Maybe it’s just the nostalgia talking, but there’s something so soothingly innocent about the viral videos from the first decade of this millennium, back when the internet was a place of refuge. Go watch “Muffins” or “Numa Numa” and you’ll get the idea.
Of course, none of these videos came close to enjoying the impact of “Chocolate Rain.” If you were online in 2007, it seems almost impossible that you would have missed it — the cherubic young man named Tay Monday, stands in front of a mic and intoning an eccentric samba song in an incongruous baritone, moving away from the mic to breathe in.
Thursday is World Chocolate Day, which seems as good a reason as any to return to the video (Zonday later said the lyrics were coded references to racism, but that’s no matter). The fact remains that “Chocolate Rain” is a mile marker on the irony-strewn highway of popular internet history. Yes, Web virality predated YouTube by a few years — remember Ebaums World? — but “Chocolate Rain” was one of the first videos to really demonstrate the website’s potential as a platform for content to be consumed by the masses. Today, the video has accrued more than 109 million views.

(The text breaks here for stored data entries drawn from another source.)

theorem witness_Compares : sample.readGpr 3 = some 7 ∧ sample.readGpr 4 = some 0x3000 := by decide +kernel
theorem witness_LogicalImmediates : sample.readGpr 3 = some 7 := by decide +kernel
theorem witness_LogicalRegisters : sample.readGpr 3 = some 7 ∧ sample.readGpr 4 = some 0x3000 := by decide +kernel
theorem witness_ExtendAndCount : sample.readGpr 3 = some 7 := by decide +kernel
theorem witness_WordRotates : sample.readGpr 3 = some 7 ∧ sample.readGpr 4 = some 0x3000 := by decide +kernel
theorem witness_DoublewordRotates : sample.readGpr 3 = some 7 ∧ sample.readGpr 4 = some 0x3000 := by decide +kernel
theorem witness_LogicalShifts : sample.readGpr 3 = some 7 ∧ sample.readGpr 4 = some 0x3000 := by decide +kernel

theorem witness_RldcrShiftAmount :
    ((under .reference .field6 .fault).readGpr 3 = some 7 ∧ (under .reference .field6 .fault).params.rldcrShift = .field6)
      ∧ ((under .reference .field5 .fault).readGpr 3 = some 7
        ∧ (under .reference .field5 .fault).params.rldcrShift = .field5)
      ∧ ((under .reference .register .fault).readGpr 3 = some 7
        ∧ (under .reference .register .fault).params.rldcrShift = .register
        ∧ (under .reference .register .fault).readGpr 5 = some 4) := by decide +kernel

theorem witness_AlgebraicShifts :
    sample.readGpr 3 = some 7 ∧ sample.readGpr 5 = some 4 ∧ sample.params.caOvMode = .reference
      ∧ (under .architectural .field6 .fault).params.caOvMode = .architectural
      ∧ (under .architectural .field6 .fault).readGpr 3 = some 7 := by decide +kernel

theorem witness_MovesFromSpecialRegisters :
    sample.lr = some 0x4003 ∧ unsetSample.lr = none ∧ sample.ctr = some 2 ∧ unsetSample.ctr = none
      ∧ ((268#10 : BitVec 10) = 268#10 ∨ (268#10 : BitVec 10) = 269#10) := by decide +kernel

theorem witness_MovesToSpecialRegisters : sample.readGpr 3 = some 7 := by decide +kernel

/-- SPR 0 and the largest number, 1023; TBR 0; BO = 16. -/
theorem witness_OperandsRefused :
    0#10 ∉ [1#10, 8#10, 9#10, 268#10, 269#10] ∧ 1023#10 ∉ [1#10, 8#10, 9#10, 268#10, 269#10]
      ∧ 268#10 ∉ [1#10, 8#10, 9#10] ∧ 0#10 ∉ [268#10, 269#10] ∧ (16#5).getLsbD 2 = false := by decide

theorem witness_NoOpIntrinsics : ∃ l, Instr.sync 3 = .sync l := ⟨3, rfl⟩

/-- TO = 4 on equal operands holds and on 7 and 0x3000 does not, for each of the four instructions. -/
theorem witness_TrapInstructions :
    sample.readGpr 3 = some 7 ∧ sample.readGpr 4 = some 0x3000
      ∧ TrapHolds 4 (signedLow 7) (signedLow 7) (unsignedLow 7) (unsignedLow 7)
      ∧ ¬ TrapHolds 4 (signedLow 7) (signedLow 0x3000) (unsignedLow 7) (unsignedLow 0x3000)
      ∧ TrapHolds 16 (0xFFFFFFFFFFFFFFFF#64).toInt (0#64).toInt (0xFFFFFFFFFFFFFFFF#64).toNat (0#64).toNat
      ∧ ¬ TrapHolds 16 (7#64).toInt (0#64).toInt (7#64).toNat (0#64).toNat := by
  unfold TrapHolds; decide +kernel

/-- The wrap from bit 63 to bit 0, the whole mask, and a bit position at each end. -/
theorem witness_RotateMaskBits : 63 < 64 ∧ 0 < 64 ∧ 1 % 64 = (0 + 1) % 64 ∧ 0 % 64 = (63 + 1) % 64 := by decide
theorem witness_RotateBits : 63 < 64 ∧ (63 + 200) % 64 = 7 := by decide
theorem witness_MemoryIsBigEndian : 8 ∈ [1, 2, 4, 8] ∧ 7 < 8 := by decide

/-- 70 R702: "a final `blr` (0x4E800020) ends the run with `Halt`": one step to the exit address, and no more. -/
theorem witness_RunEndsAtFirstStop :
    let s := State.reset.withFetchWord 32 0x4E800020
    runFrom 1 s = .running { s with pc := 0x2000 } ∧ runFrom 2 s = .halt { s with pc := 0x2000 }
      ∧ runFrom 5 s = .halt { s with pc := 0x2000 } := by decide +kernel

/-- A run from reset with nothing placed ends at its first step; a passthrough word and an access that is not admitted
end theirs as refusal and stuck (60_exceptions.md R601). -/
theorem test_run_ends :
    runFrom 3 State.reset = .fault (.illegalInstruction 0) State.reset
      ∧ (let s := State.reset.withFetchWord 32 0xFC000000; runFrom 3 s = .refusal .passthrough s)
      ∧ (let s := (resetLaunch.start Params.default).withFetchWord 32 0x80640000
        let u := { s with admitted := [⟨.fetch, 4, 0x1000, 1⟩] }
        runFrom 3 u = .stuck 0 4 .read u) := by decide +kernel
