-- ==== Sys2Proof/Machine/Squeeze.lean ====
section
/-! DEFINITION. `SQZ` (spec/43_squeeze.md). -/

namespace Sys2Proof.Machine

/-- `SQZ` (R115): copy state bytes 0 to 31 to `D` and end the run. It does not write `S` (R118; unsafe, log
entry 11). -/
def execSqz (s : State) : Host.Outcome State Fault Refusal :=
  if s.selectsSqz then
    .next ({ s with digest := some (squeezedDigest s.lanes), phase := .done }.note .digestReady)
  else .refused .notSelected

end Sys2Proof.Machine
end

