-- ==== Sys2Proof/Laws/State.lean ====
section
/-! SUPPORT. One lemma per field per update of the state, so that no later proof unfolds a record update. -/

namespace Sys2Proof.Machine

/-! `State.xorAtPos` -/

@[simp] theorem State.xorAtPos_lanes (s : State) (b : Byte) : (s.xorAtPos b).lanes = xorb s.lanes s.pos.toNat b := rfl
@[simp] theorem State.xorAtPos_digest (s : State) (b : Byte) : (s.xorAtPos b).digest = s.digest := rfl
@[simp] theorem State.xorAtPos_phase (s : State) (b : Byte) : (s.xorAtPos b).phase = s.phase := rfl
@[simp] theorem State.xorAtPos_len (s : State) (b : Byte) : (s.xorAtPos b).len = s.len := rfl
@[simp] theorem State.xorAtPos_window (s : State) (b : Byte) : (s.xorAtPos b).window = s.window := rfl
@[simp] theorem State.xorAtPos_pos (s : State) (b : Byte) : (s.xorAtPos b).pos = s.pos := rfl
@[simp] theorem State.xorAtPos_input (s : State) (b : Byte) : (s.xorAtPos b).input = s.input := rfl
@[simp] theorem State.xorAtPos_provider (s : State) (b : Byte) : (s.xorAtPos b).provider = s.provider := rfl
@[simp] theorem State.xorAtPos_lenw (s : State) (b : Byte) : (s.xorAtPos b).lenw = s.lenw := rfl
@[simp] theorem State.xorAtPos_resetLine (s : State) (b : Byte) : (s.xorAtPos b).resetLine = s.resetLine := rfl
@[simp] theorem State.xorAtPos_host (s : State) (b : Byte) : (s.xorAtPos b).host = s.host := rfl
@[simp] theorem State.xorAtPos_replies (s : State) (b : Byte) : (s.xorAtPos b).replies = s.replies := rfl
@[simp] theorem State.xorAtPos_events (s : State) (b : Byte) : (s.xorAtPos b).events = s.events := rfl

/-! `State.advancePos` -/

@[simp] theorem State.advancePos_lanes (s : State) : (s.advancePos).lanes = s.lanes := rfl
@[simp] theorem State.advancePos_digest (s : State) : (s.advancePos).digest = s.digest := rfl
@[simp] theorem State.advancePos_phase (s : State) : (s.advancePos).phase = s.phase := rfl
@[simp] theorem State.advancePos_len (s : State) : (s.advancePos).len = s.len := rfl
@[simp] theorem State.advancePos_window (s : State) : (s.advancePos).window = s.window := rfl
@[simp] theorem State.advancePos_pos (s : State) : (s.advancePos).pos = s.pos + 1 := rfl
@[simp] theorem State.advancePos_input (s : State) : (s.advancePos).input = s.input := rfl
@[simp] theorem State.advancePos_provider (s : State) : (s.advancePos).provider = s.provider := rfl
@[simp] theorem State.advancePos_lenw (s : State) : (s.advancePos).lenw = s.lenw := rfl
@[simp] theorem State.advancePos_resetLine (s : State) : (s.advancePos).resetLine = s.resetLine := rfl
@[simp] theorem State.advancePos_host (s : State) : (s.advancePos).host = s.host := rfl
@[simp] theorem State.advancePos_replies (s : State) : (s.advancePos).replies = s.replies := rfl
@[simp] theorem State.advancePos_events (s : State) : (s.advancePos).events = s.events := rfl
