-- ==== Sys2Proof/Laws/PerInstr.lean ====
section
/-! SUPPORT. One fact about every operation as syntax, operation by operation. -/

namespace Sys2Proof.Laws

/-- Bit 3 of the code separates the codes of HOST (0) from those of the sequencer (1) (spec/92_eei_decisions.md D8), and a
U format operation has no operand field (R51). -/
abbrev Format.Statement (i : Instr) : Prop :=
  i.code.getLsbD 3 = !i.isHost ∧ (i.isHost = false → encodeWord i < 16)

theorem Format.start (len : Nat) : Format.Statement (.start len) := by simp [Format.Statement, Instr.code, Instr.isHost]
theorem Format.rdst : Format.Statement .rdst := by decide
theorem Format.rddg : Format.Statement .rddg := by decide
theorem Format.absb : Format.Statement .absb := by decide
theorem Format.pads : Format.Statement .pads := by decide
theorem Format.pade : Format.Statement .pade := by decide
theorem Format.padb : Format.Statement .padb := by decide
theorem Format.skip : Format.Statement .skip := by decide
theorem Format.perm : Format.Statement .perm := by decide
theorem Format.sqz : Format.Statement .sqz := by decide

end Sys2Proof.Laws
end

It was not Zonday’s first. In early 2007, he was 24 years old but could have passed for a decade younger, and going by his birth name (Adam Bahner) while pursuing a doctorate in American Studies at the University of Minnesota (incidentally, the department is known for its expertise in studies of pop culture).
In February, he posted to YouTube a video of himself performing an original piano composition called “Canon in Z,” but he later told City Pages, a Minneapolis alt weekly, that he’d been working on what would become his opus for at least ten years before that. He uploaded that video to YouTube (“‘Chocolate Rain’ Original Video by Tay Zonday’) two months later, on April 22.
The rest, as they say, is history. Zonday was invited to perform “Chocolate Rain” on Jimmy Kimmel Live. The Dave Matthews Band covered it.
“I’m not really freaked out,” Zonday told MTV in 2007. “Why would you get freaked out? I don’t dwell on the psychology of people who watch the videos.”
Like the lion’s share of viral sensations, Zonday faded from the spotlight nearly as soon as he entered it. But the internet is forever. YouTube is littered with thousands of parodies of “Chocolate Rain.”
Today, Zonday is 33, still happily and quietly doing his thing online. He does have 307,000 followers on Twitter, where he dispenses little nuggets of unironic wisdom like “make great memories for others to get great memories for yourself” and “reach for any moon that gives you hope.” He’s still making music, and posting videos of himself making that music to YouTube. His still looks younger than he is; his voice is still uncharacteristically, endearingly sonorous. He is not bad.